• Assignment:
Word for word, restate the lines of the material below from its first line through the one containing "((∀ r ∈ polls, r.isNack". Omit the rest.

• Working data:
>>>

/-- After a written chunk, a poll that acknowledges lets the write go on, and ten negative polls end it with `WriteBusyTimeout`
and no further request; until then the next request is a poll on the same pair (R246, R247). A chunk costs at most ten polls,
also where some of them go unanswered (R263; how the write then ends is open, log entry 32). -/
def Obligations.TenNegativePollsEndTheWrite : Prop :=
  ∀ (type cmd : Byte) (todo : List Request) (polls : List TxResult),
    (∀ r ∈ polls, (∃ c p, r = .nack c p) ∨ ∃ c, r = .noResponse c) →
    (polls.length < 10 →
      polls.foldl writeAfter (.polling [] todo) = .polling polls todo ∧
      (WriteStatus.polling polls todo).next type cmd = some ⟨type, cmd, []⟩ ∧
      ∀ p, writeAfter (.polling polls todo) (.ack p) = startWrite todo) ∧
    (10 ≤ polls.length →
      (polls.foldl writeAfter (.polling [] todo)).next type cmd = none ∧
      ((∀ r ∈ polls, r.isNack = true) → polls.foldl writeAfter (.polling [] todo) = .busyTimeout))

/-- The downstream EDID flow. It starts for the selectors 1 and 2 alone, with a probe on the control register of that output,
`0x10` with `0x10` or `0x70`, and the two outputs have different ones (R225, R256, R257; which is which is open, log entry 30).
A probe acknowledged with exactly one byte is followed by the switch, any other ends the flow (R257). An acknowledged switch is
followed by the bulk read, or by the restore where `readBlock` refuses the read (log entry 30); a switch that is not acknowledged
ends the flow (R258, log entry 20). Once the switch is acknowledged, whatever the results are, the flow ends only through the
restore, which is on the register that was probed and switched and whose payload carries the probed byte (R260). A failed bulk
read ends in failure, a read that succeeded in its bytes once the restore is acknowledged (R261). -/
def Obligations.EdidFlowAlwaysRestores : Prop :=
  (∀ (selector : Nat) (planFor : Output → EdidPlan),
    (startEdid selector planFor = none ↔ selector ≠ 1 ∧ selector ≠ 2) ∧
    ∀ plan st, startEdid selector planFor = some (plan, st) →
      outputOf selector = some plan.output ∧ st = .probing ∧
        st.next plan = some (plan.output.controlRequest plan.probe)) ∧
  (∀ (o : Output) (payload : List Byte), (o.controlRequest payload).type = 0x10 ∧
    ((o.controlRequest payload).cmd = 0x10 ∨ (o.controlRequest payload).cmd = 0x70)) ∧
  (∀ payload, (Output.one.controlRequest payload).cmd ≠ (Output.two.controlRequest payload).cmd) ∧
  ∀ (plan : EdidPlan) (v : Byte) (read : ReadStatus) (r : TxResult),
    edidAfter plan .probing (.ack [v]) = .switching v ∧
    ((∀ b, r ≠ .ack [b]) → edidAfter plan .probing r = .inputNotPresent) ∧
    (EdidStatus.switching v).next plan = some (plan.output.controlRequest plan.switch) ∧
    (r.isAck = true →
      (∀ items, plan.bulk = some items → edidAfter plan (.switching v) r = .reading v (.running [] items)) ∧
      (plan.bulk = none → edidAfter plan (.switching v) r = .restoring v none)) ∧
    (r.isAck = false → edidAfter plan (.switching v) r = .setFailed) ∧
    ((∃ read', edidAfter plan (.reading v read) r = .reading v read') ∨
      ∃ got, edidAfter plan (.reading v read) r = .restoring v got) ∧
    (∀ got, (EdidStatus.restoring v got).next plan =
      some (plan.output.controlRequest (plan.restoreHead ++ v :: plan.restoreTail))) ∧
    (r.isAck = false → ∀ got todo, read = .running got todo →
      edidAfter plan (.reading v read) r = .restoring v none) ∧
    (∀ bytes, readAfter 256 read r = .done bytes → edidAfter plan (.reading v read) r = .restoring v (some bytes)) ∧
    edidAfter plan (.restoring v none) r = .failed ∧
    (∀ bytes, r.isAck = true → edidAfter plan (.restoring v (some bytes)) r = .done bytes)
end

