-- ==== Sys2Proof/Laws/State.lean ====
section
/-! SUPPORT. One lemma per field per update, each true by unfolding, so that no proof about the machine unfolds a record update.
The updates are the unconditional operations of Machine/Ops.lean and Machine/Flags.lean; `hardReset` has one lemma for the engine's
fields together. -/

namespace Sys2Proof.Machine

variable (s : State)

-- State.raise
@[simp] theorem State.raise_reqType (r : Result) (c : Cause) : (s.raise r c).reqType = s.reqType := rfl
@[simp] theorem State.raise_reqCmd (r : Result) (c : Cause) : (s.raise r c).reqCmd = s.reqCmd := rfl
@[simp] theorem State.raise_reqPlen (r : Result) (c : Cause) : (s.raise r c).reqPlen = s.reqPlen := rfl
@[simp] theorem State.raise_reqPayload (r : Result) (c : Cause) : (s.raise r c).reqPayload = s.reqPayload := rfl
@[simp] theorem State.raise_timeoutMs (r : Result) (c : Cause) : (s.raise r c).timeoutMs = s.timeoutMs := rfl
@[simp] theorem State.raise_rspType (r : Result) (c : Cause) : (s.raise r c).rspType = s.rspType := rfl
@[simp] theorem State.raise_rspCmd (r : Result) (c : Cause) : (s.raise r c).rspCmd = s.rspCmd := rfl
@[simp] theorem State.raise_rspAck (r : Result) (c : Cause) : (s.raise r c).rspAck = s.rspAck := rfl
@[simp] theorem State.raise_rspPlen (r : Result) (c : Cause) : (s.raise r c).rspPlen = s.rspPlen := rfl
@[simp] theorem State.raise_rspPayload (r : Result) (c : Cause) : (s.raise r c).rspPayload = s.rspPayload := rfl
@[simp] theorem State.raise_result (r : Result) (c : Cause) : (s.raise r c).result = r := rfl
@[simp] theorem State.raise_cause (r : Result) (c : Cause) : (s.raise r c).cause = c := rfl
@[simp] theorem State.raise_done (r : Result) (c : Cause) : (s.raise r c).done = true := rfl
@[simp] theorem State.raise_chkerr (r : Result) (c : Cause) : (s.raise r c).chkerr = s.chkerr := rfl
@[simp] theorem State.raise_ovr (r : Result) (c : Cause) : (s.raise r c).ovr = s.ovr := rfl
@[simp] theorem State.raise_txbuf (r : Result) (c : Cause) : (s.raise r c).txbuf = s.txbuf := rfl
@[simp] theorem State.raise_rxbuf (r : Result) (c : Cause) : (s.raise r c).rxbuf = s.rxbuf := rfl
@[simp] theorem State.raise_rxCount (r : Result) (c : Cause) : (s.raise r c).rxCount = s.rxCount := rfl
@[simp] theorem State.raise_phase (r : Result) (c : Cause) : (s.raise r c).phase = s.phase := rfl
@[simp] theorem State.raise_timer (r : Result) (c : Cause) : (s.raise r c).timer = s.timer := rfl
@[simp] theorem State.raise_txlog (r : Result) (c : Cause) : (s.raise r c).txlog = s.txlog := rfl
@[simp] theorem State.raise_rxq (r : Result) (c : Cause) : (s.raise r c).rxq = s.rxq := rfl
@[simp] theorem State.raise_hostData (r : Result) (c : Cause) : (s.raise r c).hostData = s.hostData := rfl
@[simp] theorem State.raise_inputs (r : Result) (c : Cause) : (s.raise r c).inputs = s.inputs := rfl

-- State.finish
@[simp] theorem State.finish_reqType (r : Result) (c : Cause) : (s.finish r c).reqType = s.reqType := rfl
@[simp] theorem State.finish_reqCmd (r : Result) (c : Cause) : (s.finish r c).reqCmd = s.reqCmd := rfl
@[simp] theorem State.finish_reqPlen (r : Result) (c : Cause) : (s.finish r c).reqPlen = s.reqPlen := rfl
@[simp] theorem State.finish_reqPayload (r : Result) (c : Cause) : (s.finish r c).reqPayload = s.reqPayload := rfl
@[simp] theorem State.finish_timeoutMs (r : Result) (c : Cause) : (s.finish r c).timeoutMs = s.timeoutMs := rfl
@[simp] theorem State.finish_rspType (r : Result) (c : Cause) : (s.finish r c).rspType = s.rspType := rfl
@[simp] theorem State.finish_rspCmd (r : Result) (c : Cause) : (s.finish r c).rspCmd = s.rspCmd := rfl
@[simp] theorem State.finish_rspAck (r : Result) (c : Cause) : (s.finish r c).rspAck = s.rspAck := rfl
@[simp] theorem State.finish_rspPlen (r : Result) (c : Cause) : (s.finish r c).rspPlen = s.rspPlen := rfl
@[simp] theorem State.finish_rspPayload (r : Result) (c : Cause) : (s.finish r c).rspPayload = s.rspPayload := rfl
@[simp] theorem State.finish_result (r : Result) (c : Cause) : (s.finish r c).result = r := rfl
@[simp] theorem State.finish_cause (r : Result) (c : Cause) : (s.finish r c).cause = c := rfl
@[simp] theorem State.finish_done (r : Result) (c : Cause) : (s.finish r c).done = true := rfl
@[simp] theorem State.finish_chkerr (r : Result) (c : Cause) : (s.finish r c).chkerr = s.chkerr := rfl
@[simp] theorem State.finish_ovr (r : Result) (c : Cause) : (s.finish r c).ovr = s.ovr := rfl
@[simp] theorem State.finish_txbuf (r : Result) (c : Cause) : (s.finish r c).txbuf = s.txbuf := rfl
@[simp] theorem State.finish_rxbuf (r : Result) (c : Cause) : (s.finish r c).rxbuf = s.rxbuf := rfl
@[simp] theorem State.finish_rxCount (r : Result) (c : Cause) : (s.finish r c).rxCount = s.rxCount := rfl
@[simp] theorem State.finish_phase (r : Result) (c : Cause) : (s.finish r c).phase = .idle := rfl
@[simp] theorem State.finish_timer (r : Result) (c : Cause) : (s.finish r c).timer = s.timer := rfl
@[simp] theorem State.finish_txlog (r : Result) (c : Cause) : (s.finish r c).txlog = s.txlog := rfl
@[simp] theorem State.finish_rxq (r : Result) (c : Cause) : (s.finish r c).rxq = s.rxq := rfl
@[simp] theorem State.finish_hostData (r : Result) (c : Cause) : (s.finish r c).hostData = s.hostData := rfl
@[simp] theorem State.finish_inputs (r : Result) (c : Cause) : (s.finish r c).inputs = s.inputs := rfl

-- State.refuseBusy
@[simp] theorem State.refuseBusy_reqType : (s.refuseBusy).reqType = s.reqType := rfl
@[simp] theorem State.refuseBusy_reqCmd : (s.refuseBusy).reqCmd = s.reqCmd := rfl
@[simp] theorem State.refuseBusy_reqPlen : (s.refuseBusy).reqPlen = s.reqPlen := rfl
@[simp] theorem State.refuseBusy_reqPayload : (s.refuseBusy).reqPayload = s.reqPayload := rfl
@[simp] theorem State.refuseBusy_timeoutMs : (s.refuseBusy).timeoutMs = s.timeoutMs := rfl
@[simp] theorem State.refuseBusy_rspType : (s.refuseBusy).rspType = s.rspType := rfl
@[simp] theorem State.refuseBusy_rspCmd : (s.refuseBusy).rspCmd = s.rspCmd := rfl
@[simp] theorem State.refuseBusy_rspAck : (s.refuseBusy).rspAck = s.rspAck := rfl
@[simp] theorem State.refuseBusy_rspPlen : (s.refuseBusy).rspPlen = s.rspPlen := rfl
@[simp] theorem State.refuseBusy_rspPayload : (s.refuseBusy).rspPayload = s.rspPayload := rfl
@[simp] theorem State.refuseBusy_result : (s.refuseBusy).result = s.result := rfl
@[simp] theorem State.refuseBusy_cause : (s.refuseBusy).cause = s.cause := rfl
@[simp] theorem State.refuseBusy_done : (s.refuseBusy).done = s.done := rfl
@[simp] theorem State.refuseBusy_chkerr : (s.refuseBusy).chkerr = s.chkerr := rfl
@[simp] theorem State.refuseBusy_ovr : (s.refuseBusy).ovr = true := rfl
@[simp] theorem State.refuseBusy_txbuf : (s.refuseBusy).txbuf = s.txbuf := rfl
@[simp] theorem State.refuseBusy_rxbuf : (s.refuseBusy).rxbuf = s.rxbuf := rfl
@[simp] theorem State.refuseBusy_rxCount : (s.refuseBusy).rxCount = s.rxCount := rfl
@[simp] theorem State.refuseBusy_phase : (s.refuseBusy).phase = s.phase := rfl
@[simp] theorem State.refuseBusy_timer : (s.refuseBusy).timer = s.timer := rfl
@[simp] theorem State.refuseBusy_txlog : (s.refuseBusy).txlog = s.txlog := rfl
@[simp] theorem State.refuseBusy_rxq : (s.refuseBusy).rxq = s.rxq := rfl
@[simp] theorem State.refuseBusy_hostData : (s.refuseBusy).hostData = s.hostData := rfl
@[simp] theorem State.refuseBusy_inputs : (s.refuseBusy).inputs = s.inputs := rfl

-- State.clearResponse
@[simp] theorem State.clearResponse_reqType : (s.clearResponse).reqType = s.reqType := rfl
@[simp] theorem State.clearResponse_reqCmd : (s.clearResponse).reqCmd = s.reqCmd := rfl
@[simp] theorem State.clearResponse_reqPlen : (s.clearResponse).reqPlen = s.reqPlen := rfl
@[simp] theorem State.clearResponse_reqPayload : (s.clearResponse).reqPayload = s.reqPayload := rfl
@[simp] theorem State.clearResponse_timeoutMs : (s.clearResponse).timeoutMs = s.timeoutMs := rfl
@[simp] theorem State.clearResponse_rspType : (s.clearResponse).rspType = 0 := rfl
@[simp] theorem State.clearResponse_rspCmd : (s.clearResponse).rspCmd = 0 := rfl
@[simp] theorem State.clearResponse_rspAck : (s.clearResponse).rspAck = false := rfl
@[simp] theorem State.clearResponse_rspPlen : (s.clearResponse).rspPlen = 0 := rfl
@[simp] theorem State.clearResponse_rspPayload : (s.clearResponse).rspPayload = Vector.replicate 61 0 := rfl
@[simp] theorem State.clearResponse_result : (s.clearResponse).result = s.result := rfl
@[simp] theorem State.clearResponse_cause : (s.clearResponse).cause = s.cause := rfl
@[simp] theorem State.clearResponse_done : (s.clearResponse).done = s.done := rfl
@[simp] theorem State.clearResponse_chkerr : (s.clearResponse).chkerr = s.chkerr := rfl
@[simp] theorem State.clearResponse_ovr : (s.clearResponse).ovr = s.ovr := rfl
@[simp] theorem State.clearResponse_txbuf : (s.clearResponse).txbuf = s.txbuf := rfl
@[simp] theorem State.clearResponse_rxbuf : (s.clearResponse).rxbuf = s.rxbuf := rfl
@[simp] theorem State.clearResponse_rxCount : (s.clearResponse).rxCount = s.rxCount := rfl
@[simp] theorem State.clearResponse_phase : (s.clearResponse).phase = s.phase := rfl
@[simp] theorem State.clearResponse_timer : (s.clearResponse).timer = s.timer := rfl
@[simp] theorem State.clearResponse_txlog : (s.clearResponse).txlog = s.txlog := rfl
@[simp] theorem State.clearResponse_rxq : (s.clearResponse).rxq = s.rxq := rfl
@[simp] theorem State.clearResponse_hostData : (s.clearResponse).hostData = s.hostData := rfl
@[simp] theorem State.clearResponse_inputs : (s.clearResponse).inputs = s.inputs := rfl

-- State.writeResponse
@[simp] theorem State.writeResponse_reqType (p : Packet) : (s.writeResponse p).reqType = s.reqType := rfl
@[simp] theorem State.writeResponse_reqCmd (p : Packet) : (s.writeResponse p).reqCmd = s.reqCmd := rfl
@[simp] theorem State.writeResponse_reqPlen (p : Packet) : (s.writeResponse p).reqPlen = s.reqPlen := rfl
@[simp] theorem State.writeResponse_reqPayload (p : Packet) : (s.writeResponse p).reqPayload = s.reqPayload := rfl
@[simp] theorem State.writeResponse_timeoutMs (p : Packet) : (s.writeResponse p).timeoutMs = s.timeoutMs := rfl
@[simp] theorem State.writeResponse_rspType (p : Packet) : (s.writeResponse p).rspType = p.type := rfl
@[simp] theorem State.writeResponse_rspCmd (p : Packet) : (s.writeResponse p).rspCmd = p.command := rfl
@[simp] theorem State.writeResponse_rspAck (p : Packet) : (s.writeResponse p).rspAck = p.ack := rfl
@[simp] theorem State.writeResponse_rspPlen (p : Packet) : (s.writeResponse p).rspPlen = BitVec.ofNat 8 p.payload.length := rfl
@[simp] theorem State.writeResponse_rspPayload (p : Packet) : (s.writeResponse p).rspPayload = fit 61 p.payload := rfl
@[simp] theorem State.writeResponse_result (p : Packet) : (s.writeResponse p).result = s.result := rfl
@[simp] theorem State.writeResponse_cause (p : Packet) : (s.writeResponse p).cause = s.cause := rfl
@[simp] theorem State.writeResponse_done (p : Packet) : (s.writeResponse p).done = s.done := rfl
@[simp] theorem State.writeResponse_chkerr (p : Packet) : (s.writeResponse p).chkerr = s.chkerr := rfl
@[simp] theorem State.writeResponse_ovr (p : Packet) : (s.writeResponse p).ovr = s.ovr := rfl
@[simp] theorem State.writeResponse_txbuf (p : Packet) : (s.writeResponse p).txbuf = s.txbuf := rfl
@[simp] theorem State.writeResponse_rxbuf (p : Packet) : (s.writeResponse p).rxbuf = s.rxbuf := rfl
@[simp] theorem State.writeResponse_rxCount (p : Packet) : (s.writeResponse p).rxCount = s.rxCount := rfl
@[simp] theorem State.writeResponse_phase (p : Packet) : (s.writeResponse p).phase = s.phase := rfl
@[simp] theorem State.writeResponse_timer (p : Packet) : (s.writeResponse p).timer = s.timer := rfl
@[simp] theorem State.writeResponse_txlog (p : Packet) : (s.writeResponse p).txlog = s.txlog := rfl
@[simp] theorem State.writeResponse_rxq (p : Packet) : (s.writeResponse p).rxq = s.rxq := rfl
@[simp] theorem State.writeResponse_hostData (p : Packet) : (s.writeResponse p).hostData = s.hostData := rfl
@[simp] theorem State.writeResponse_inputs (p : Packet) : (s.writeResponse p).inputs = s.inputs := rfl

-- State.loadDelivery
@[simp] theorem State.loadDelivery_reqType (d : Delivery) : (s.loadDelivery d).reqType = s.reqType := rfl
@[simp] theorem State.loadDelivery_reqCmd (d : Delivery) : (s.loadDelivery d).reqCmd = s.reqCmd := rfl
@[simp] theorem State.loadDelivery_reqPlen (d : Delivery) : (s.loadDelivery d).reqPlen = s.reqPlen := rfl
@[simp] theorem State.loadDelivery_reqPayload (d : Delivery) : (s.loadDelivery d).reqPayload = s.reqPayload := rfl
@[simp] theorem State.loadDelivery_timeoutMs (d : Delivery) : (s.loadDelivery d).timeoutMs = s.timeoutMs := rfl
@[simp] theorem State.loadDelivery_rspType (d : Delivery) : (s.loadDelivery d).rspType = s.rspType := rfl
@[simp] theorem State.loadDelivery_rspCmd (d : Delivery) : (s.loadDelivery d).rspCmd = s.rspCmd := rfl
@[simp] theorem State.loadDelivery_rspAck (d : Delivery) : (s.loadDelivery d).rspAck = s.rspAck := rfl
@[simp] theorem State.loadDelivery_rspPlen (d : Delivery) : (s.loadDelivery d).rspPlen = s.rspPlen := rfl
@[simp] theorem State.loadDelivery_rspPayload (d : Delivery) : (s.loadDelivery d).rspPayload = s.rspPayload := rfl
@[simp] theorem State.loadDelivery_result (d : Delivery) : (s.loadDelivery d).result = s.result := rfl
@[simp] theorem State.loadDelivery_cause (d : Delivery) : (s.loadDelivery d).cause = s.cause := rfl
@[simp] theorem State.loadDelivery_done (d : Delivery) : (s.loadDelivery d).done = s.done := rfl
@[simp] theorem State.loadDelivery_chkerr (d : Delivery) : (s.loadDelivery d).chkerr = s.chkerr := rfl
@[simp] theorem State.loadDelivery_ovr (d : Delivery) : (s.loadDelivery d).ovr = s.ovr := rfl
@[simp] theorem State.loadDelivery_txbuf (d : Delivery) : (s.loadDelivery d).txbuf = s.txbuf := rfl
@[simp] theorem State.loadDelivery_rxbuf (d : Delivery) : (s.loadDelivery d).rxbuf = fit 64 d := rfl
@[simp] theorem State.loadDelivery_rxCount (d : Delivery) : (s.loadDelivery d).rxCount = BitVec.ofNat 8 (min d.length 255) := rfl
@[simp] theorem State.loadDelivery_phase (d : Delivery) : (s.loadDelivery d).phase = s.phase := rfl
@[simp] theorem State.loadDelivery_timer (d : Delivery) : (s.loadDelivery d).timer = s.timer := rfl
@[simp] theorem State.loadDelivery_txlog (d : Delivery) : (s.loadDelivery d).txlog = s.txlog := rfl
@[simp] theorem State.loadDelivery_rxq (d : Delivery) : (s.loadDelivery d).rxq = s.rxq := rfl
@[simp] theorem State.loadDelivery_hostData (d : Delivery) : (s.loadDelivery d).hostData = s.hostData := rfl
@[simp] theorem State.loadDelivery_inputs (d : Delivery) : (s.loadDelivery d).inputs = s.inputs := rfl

<<<

• Reply to the task:
/-- After a written chunk, a poll that acknowledges lets the write go on, and ten negative polls end it with `WriteBusyTimeout`
and no further request; until then the next request is a poll on the same pair (R246, R247). A chunk costs at most ten polls,
also where some of them go unanswered (R263; how the write then ends is open, log entry 32). -/
def Obligations.TenNegativePollsEndTheWrite : Prop :=
  ∀ (type cmd : Byte) (todo : List Request) (polls : List TxResult),
    (∀ r ∈ polls, (∃ c p, r = .nack c p) ∨ ∃ c, r = .noResponse c) →
    (polls.length < 10 →
      polls.foldl writeAfter (.polling [] todo) = .polling polls todo ∧
      (WriteStatus.polling polls todo).next type cmd = some ⟨type, cmd, []⟩ ∧
      ∀ p, writeAfter (.polling polls todo) (.ack p) = startWrite todo) ∧
    (10 ≤ polls.length →
      (polls.foldl writeAfter (.polling [] todo)).next type cmd = none ∧
      ((∀ r ∈ polls, r.isNack = true) → polls.foldl writeAfter (.polling [] todo) = .busyTimeout))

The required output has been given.